Physics undergrads are taught (aren't they?) Galileo's principle that physical laws should be invariant under inertial coordinate changes. So take a first-order differential operator $D$, mapping 3-vector fields to 3-vector fields. If it's to appear in any general physical equation, it must commute with with translations (and therefore have constant coefficients) and also with rotations. Just by considering rotations about the 3 coordinate axes, you can then check that $D$ is a multiple of curl.
If I want to devise a "physical" operator which has the same invariance property - and therefore equals curl, up to a factor - I'd try something like "the mean angular velocity of particles uniformly distributed on a very small sphere centred at $\mathbf{x}$, as they are carried along by the vector field." (This is manifestly invariant, but not manifestly a differential operator!)

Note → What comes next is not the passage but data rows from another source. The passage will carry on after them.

/-- The sample lies outside the window (02 R42).
DESIGN CHOICE 26 (notes/assumptions). -/
def Device.outside (d : Device) (x : Bin) : Bool :=
  d.flag O.templateValid && match d.templateBin x.k with
    | some t => decide (q15 (d.get O.devWindow) * d.templateMax < max |x.ab - t.ab| (max |x.bc - t.bc| |x.ca - t.ca|))
    | none => false

/-- Presence counts, deviation counts and the lap's record of one sample (02 R33, R41–R43). -/
def Device.takeSample (d : Device) (x : Bin) : Device :=
  let lo := d.ampCmp x.ab x.bc x.ca (q15 (d.get O.lossLevel)) == .lt
  let hi := d.ampCmp x.ab x.bc x.ca (q15 (d.get O.returnLevel)) != .lt
  let ok := hi && d.ampCmp x.ab x.bc x.ca d.upperLevel != .gt
  let out := d.outside x
  let valid := d.flag O.templateValid
  let now := d.now
  d.modTb fun t =>
    { t with
      belowRun := if lo then t.belowRun + 1 else 0
      aboveRun := if hi then t.aboveRun + 1 else 0
      lapSamples := t.lapSamples ++ [x]
      lapOutside := t.lapOutside || out
      lapAmpOk := t.lapAmpOk && ok
      outRun := if valid && out then t.outRun + 1 else 0
      outStamps := if valid && out then (t.outStamps ++ [now]).take 16 else []
      inRun := if valid && !out then t.inRun + 1 else 0
      inStamps := if valid && !out then (t.inStamps ++ [now]).take 16 else [] }

/-- The two stamps of a deviation event (02 R42): of the first and of the K-th sample of its run. -/
def runStamps (k : Nat) (l : List Nat) : Nat × Nat := (l.getD 0 0, l.getD (k - 1) 0)

/-- The phase error at a sample: shown, counted for lock and unlock, and filtered (02 R34, R533). -/
def Device.phaseStep (d : Device) (e : Int) : Device :=
  let th := d.get O.lockThreshold
  let d := (d.set O.phaseError e).modTb fun t =>
    { t with
      worstErr := if |t.worstErr| < |e| then e else t.worstErr
      lockRun := if |e| ≤ th then t.lockRun + 1 else 0
      unlockRun := if 4 * th < |e| then t.unlockRun + 1 else 0 }
  d.loopFilter e

/-- One SV10 sample of a tracked line: index, line-to-line voltages in mV, line phase (02 R32–R42). -/
def Device.lineSample (d : Device) (k : Nat) (ab bc ca : Int) (phi : Nat) : Device :=
  let d := d.takeSample ⟨d.binOf k phi, ab, bc, ca⟩
  let st := d.get O.timebaseState
  if st = 2 ∨ st = 3 then d.phaseStep (phaseErr phi (32 * k))
  else if st = 0 then d.virtualRamp
  else d

/-- The template is reset and marked invalid (02 R41).
DESIGN CHOICE 27 (notes/assumptions). -/
def Device.templateReset (d : Device) : Device :=
  (d.setFlag O.templateValid false).modTb fun t =>
    { t with template := [], templateLaps := 0, outRun := 0, inRun := 0, outStamps := [], inStamps := [] }

/-- One bin learned from a lap's sample (02 R41). A bin that is met for the first time is loaded, in the loading lap or
later; a second sample of a bin in the loading lap updates it.
DESIGN CHOICE 167 (notes/assumptions). -/
def Device.learnBin (d : Device) (b : Bin) : Device :=
  let w : Rat := 1 / 2 ^ (d.getN O.learnShift)
  d.modTb fun t =>
    match t.template.find? fun x => x.k == b.k with
    | none => { t with template := t.template ++ [b] }
    | some _ =>
      { t with template := t.template.map fun x =>
          if x.k == b.k then ⟨x.k, x.ab + (b.ab - x.ab) * w, x.bc + (b.bc - x.bc) * w, x.ca + (b.ca - x.ca) * w⟩ else x }

/-- The template learns from the lap that ends (02 R41). -/
def Device.learnLap (d : Device) : Device :=
  if (d.tb.lapLocked || d.tb.lapDc) && !d.tb.lapOutside && !d.tb.lapSamples.isEmpty then
    let d := d.tb.lapSamples.foldl (fun d b => d.learnBin b) d
    let n := d.tb.templateLaps + 1
    (d.modTb fun t => { t with templateLaps := n }).when (decide (d.getN O.minLearnLaps ≤ n)) fun d =>
      d.setFlag O.templateValid true
  else d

[Here I should admit that, having occasionally tried, I've never convinced more than a fraction of a calculus class that it's possible to understand something in terms of the properties it satisfies rather than in terms of a formula. That's unsurprising, perhaps: it's not an obvious idea, and it's entirely absent from the standard textbooks.]
As far as explaining the formulas for div and curl, you should be able to do this starting with the definitions given in the Wikpedia articles by taking the corresponding integrals on rectangles and boxes. These definitions have fairly clear physical meanings, at least if your students are comfortable with line and surface integrals.
As far as explaining d^2 = 0: curl(grad f) = 0 because the line integral of a gradient about small circles is zero, so gradients can't curl. (In other words, if a vector field has nonzero curl at some p, you wouldn't be able to define a consistent potential about some small closed contour around p.) And div(curl F) = 0 because the surface integral of a curl about small spheres is zero, so curls can't diverge (that is, flow). These interpretations get used all the time in applications of Stokes' theorem to physics.
This is perhaps a crude (and certainly non-rigorous) explanation, but it's always how I've thought of motivating it.
Let $F = (F_1, F_2, F_3)$ denote a vector field in $\mathbb{R}^3$, and write $\text{curl}\ F = (G_1, G_2, G_3)$. We would like a situation where $G_1$ describes the "instantaneous" rotation of $F$ about the $x$-axis, $G_2$ the rotation about the $y$-axis, and $G_3$ the rotation about the $z$-axis.
So let's think of vector fields which do just that. Three simple (linear!) ones which come to mind are $$H_1(x,y,z) = (0, -z, y)$$ $$H_2(x,y,z) = (z, 0, -x)$$ $$H_3(x,y,z) = (-y, x, 0)$$ So in order to measure how much $F$ rotates about, say, the $z$-axis, it makes sense to look at something that compares how similar $F$ is to $H_3$. The dot product $F(x,y,z) \cdot H_3(x,y,z)$ seems reasonable, which is precisely $-yF_1(x,y,z) + xF_2(x,y,z).$
This suggests that defining $$G_1(x,y,z) \approx -zF_2(x,y,z) + yF_3(x,y,z)$$ $$G_2(x,y,z) \approx zF_1(x,y,z) - xF_3(x,y,z)$$ $$G_3(x,y,z) \approx -yF_1(x,y,z) + xF_2(x,y,z)$$ might give something close to what we want. But this is a very crude way to measure "instantaneous" rotation -- in fact, one might say it's a sort of linear approximation. Thus, we are led to replacing the linear terms with their corresponding derivations: $$G_1(x,y,z) = -\frac{\partial}{\partial z}F_2 + \frac{\partial}{\partial y}F_3$$ $$G_2(x,y,z) = \frac{\partial}{\partial z}F_1 - \frac{\partial}{\partial x}F_3$$ $$G_3(x,y,z) = -\frac{\partial}{\partial y}F_1 + \frac{\partial}{\partial x}F_2,$$ which is precisely the curl.
This heuristic also works with divergence, but instead consider $(H_1, H_2, H_3) = (x,y,z)$.